### Problem description
From the first line to the last, set down the data exactly as given.
Material provided below:
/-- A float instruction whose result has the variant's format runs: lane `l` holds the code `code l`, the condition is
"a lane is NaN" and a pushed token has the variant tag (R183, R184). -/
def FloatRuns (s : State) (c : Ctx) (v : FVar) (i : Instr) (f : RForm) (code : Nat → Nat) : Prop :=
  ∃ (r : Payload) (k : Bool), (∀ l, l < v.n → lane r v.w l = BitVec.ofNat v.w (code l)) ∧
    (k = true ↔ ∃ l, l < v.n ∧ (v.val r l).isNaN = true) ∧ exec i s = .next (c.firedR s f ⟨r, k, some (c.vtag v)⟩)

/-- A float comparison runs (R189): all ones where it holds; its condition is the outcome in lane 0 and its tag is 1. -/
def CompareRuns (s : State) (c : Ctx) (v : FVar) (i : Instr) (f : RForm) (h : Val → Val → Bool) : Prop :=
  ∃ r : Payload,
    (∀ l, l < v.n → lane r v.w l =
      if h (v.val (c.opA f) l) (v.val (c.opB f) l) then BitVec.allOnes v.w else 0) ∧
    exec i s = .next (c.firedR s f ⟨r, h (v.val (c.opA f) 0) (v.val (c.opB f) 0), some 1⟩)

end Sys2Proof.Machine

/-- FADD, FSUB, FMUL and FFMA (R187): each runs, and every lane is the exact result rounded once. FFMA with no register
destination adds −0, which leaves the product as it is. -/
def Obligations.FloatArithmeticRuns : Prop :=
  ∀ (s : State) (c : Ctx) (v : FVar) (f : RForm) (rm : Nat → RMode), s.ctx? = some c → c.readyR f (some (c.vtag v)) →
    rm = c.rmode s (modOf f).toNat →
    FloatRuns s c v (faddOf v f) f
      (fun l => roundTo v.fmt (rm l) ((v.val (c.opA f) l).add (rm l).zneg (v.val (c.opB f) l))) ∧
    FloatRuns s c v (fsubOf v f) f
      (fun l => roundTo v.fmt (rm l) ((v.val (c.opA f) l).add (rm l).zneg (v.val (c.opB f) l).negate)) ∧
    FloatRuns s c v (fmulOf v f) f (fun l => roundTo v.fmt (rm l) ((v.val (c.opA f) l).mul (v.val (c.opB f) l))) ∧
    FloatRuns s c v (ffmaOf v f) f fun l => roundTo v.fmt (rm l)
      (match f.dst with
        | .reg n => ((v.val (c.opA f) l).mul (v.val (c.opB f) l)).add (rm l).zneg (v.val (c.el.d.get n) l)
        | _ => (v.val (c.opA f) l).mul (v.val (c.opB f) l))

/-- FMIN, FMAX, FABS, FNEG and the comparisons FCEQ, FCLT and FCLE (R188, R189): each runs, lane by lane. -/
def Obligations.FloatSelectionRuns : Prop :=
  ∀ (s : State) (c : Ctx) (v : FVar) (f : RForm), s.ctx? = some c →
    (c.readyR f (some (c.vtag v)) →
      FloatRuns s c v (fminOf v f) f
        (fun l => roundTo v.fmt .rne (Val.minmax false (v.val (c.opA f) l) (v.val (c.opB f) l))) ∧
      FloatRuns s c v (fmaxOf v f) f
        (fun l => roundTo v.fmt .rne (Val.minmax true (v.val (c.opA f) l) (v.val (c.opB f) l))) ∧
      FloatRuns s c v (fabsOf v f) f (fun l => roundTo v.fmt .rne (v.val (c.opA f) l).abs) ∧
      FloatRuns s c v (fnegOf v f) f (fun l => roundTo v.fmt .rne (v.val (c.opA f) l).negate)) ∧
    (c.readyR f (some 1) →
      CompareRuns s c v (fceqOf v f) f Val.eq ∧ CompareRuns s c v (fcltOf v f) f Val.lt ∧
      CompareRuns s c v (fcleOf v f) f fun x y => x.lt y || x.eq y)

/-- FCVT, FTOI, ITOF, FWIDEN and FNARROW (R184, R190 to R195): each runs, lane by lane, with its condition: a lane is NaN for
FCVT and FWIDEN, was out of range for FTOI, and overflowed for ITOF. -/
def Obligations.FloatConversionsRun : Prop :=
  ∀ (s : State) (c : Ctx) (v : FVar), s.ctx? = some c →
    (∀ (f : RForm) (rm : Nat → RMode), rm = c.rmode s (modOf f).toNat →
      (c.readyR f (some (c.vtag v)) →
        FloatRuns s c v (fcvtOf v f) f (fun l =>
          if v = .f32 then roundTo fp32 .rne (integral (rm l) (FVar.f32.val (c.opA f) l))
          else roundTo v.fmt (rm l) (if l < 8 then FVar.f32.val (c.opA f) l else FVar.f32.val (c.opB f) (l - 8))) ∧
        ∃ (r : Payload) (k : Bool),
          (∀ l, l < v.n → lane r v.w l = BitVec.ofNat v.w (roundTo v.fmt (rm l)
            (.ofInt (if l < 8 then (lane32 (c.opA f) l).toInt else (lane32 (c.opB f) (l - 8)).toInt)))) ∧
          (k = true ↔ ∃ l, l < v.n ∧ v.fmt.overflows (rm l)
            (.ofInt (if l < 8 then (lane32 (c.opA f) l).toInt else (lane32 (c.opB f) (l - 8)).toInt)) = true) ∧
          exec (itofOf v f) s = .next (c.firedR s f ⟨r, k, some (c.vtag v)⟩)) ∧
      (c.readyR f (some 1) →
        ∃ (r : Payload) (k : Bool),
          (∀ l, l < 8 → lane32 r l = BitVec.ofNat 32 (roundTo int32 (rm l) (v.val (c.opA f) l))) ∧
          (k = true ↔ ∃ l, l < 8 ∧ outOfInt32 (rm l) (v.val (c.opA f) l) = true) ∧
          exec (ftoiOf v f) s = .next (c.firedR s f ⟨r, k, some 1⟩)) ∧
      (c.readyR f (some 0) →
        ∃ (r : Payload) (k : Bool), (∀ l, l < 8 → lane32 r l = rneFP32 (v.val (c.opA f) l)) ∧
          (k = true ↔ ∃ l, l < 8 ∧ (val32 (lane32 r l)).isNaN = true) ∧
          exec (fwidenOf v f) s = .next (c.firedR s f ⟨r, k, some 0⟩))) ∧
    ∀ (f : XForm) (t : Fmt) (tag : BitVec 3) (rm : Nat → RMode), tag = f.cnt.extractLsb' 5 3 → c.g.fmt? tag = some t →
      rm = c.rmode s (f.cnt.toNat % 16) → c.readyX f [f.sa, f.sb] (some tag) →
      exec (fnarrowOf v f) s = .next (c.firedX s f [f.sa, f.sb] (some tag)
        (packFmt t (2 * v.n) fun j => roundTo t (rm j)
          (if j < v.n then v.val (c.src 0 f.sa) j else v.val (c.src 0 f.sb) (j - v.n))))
End of Material provided.
### Response to this task
/-- A float instruction whose result has the variant's format runs: lane `l` holds the code `code l`, the condition is
"a lane is NaN" and a pushed token has the variant tag (R183, R184). -/
def FloatRuns (s : State) (c : Ctx) (v : FVar) (i : Instr) (f : RForm) (code : Nat → Nat) : Prop :=
  ∃ (r : Payload) (k : Bool), (∀ l, l < v.n → lane r v.w l = BitVec.ofNat v.w (code l)) ∧
    (k = true ↔ ∃ l, l < v.n ∧ (v.val r l).isNaN = true) ∧ exec i s = .next (c.firedR s f ⟨r, k, some (c.vtag v)⟩)

/-- A float comparison runs (R189): all ones where it holds; its condition is the outcome in lane 0 and its tag is 1. -/
def CompareRuns (s : State) (c : Ctx) (v : FVar) (i : Instr) (f : RForm) (h : Val → Val → Bool) : Prop :=
  ∃ r : Payload,
    (∀ l, l < v.n → lane r v.w l =
      if h (v.val (c.opA f) l) (v.val (c.opB f) l) then BitVec.allOnes v.w else 0) ∧
    exec i s = .next (c.firedR s f ⟨r, h (v.val (c.opA f) 0) (v.val (c.opB f) 0), some 1⟩)

end Sys2Proof.Machine

/-- FADD, FSUB, FMUL and FFMA (R187): each runs, and every lane is the exact result rounded once. FFMA with no register
destination adds −0, which leaves the product as it is. -/
def Obligations.FloatArithmeticRuns : Prop :=
  ∀ (s : State) (c : Ctx) (v : FVar) (f : RForm) (rm : Nat → RMode), s.ctx? = some c → c.readyR f (some (c.vtag v)) →
    rm = c.rmode s (modOf f).toNat →
    FloatRuns s c v (faddOf v f) f
      (fun l => roundTo v.fmt (rm l) ((v.val (c.opA f) l).add (rm l).zneg (v.val (c.opB f) l))) ∧
    FloatRuns s c v (fsubOf v f) f
      (fun l => roundTo v.fmt (rm l) ((v.val (c.opA f) l).add (rm l).zneg (v.val (c.opB f) l).negate)) ∧
    FloatRuns s c v (fmulOf v f) f (fun l => roundTo v.fmt (rm l) ((v.val (c.opA f) l).mul (v.val (c.opB f) l))) ∧
    FloatRuns s c v (ffmaOf v f) f fun l => roundTo v.fmt (rm l)
      (match f.dst with
        | .reg n => ((v.val (c.opA f) l).mul (v.val (c.opB f) l)).add (rm l).zneg (v.val (c.el.d.get n) l)
        | _ => (v.val (c.opA f) l).mul (v.val (c.opB f) l))

/-- FMIN, FMAX, FABS, FNEG and the comparisons FCEQ, FCLT and FCLE (R188, R189): each runs, lane by lane. -/
def Obligations.FloatSelectionRuns : Prop :=
  ∀ (s : State) (c : Ctx) (v : FVar) (f : RForm), s.ctx? = some c →
    (c.readyR f (some (c.vtag v)) →
      FloatRuns s c v (fminOf v f) f
        (fun l => roundTo v.fmt .rne (Val.minmax false (v.val (c.opA f) l) (v.val (c.opB f) l))) ∧
      FloatRuns s c v (fmaxOf v f) f
        (fun l => roundTo v.fmt .rne (Val.minmax true (v.val (c.opA f) l) (v.val (c.opB f) l))) ∧
      FloatRuns s c v (fabsOf v f) f (fun l => roundTo v.fmt .rne (v.val (c.opA f) l).abs) ∧
      FloatRuns s c v (fnegOf v f) f (fun l => roundTo v.fmt .rne (v.val (c.opA f) l).negate)) ∧
    (c.readyR f (some 1) →
      CompareRuns s c v (fceqOf v f) f Val.eq ∧ CompareRuns s c v (fcltOf v f) f Val.lt ∧
      CompareRuns s c v (fcleOf v f) f fun x y => x.lt y || x.eq y)

/-- FCVT, FTOI, ITOF, FWIDEN and FNARROW (R184, R190 to R195): each runs, lane by lane, with its condition: a lane is NaN for
FCVT and FWIDEN, was out of range for FTOI, and overflowed for ITOF. -/
def Obligations.FloatConversionsRun : Prop :=
  ∀ (s : State) (c : Ctx) (v : FVar), s.ctx? = some c →
    (∀ (f : RForm) (rm : Nat → RMode), rm = c.rmode s (modOf f).toNat →
      (c.readyR f (some (c.vtag v)) →
        FloatRuns s c v (fcvtOf v f) f (fun l =>
          if v = .f32 then roundTo fp32 .rne (integral (rm l) (FVar.f32.val (c.opA f) l))
          else roundTo v.fmt (rm l) (if l < 8 then FVar.f32.val (c.opA f) l else FVar.f32.val (c.opB f) (l - 8))) ∧
        ∃ (r : Payload) (k : Bool),
          (∀ l, l < v.n → lane r v.w l = BitVec.ofNat v.w (roundTo v.fmt (rm l)
            (.ofInt (if l < 8 then (lane32 (c.opA f) l).toInt else (lane32 (c.opB f) (l - 8)).toInt)))) ∧
          (k = true ↔ ∃ l, l < v.n ∧ v.fmt.overflows (rm l)
            (.ofInt (if l < 8 then (lane32 (c.opA f) l).toInt else (lane32 (c.opB f) (l - 8)).toInt)) = true) ∧
          exec (itofOf v f) s = .next (c.firedR s f ⟨r, k, some (c.vtag v)⟩)) ∧
      (c.readyR f (some 1) →
        ∃ (r : Payload) (k : Bool),
          (∀ l, l < 8 → lane32 r l = BitVec.ofNat 32 (roundTo int32 (rm l) (v.val (c.opA f) l))) ∧
          (k = true ↔ ∃ l, l < 8 ∧ outOfInt32 (rm l) (v.val (c.opA f) l) = true) ∧
          exec (ftoiOf v f) s = .next (c.firedR s f ⟨r, k, some 1⟩)) ∧
      (c.readyR f (some 0) →
        ∃ (r : Payload) (k : Bool), (∀ l, l < 8 → lane32 r l = rneFP32 (v.val (c.opA f) l)) ∧
          (k = true ↔ ∃ l, l < 8 ∧ (val32 (lane32 r l)).isNaN = true) ∧
          exec (fwidenOf v f) s = .next (c.firedR s f ⟨r, k, some 0⟩))) ∧
    ∀ (f : XForm) (t : Fmt) (tag : BitVec 3) (rm : Nat → RMode), tag = f.cnt.extractLsb' 5 3 → c.g.fmt? tag = some t →
      rm = c.rmode s (f.cnt.toNat % 16) → c.readyX f [f.sa, f.sb] (some tag) →
      exec (fnarrowOf v f) s = .next (c.firedX s f [f.sa, f.sb] (some tag)
        (packFmt t (2 * v.n) fun j => roundTo t (rm j)
          (if j < v.n then v.val (c.src 0 f.sa) j else v.val (c.src 0 f.sb) (j - v.n))))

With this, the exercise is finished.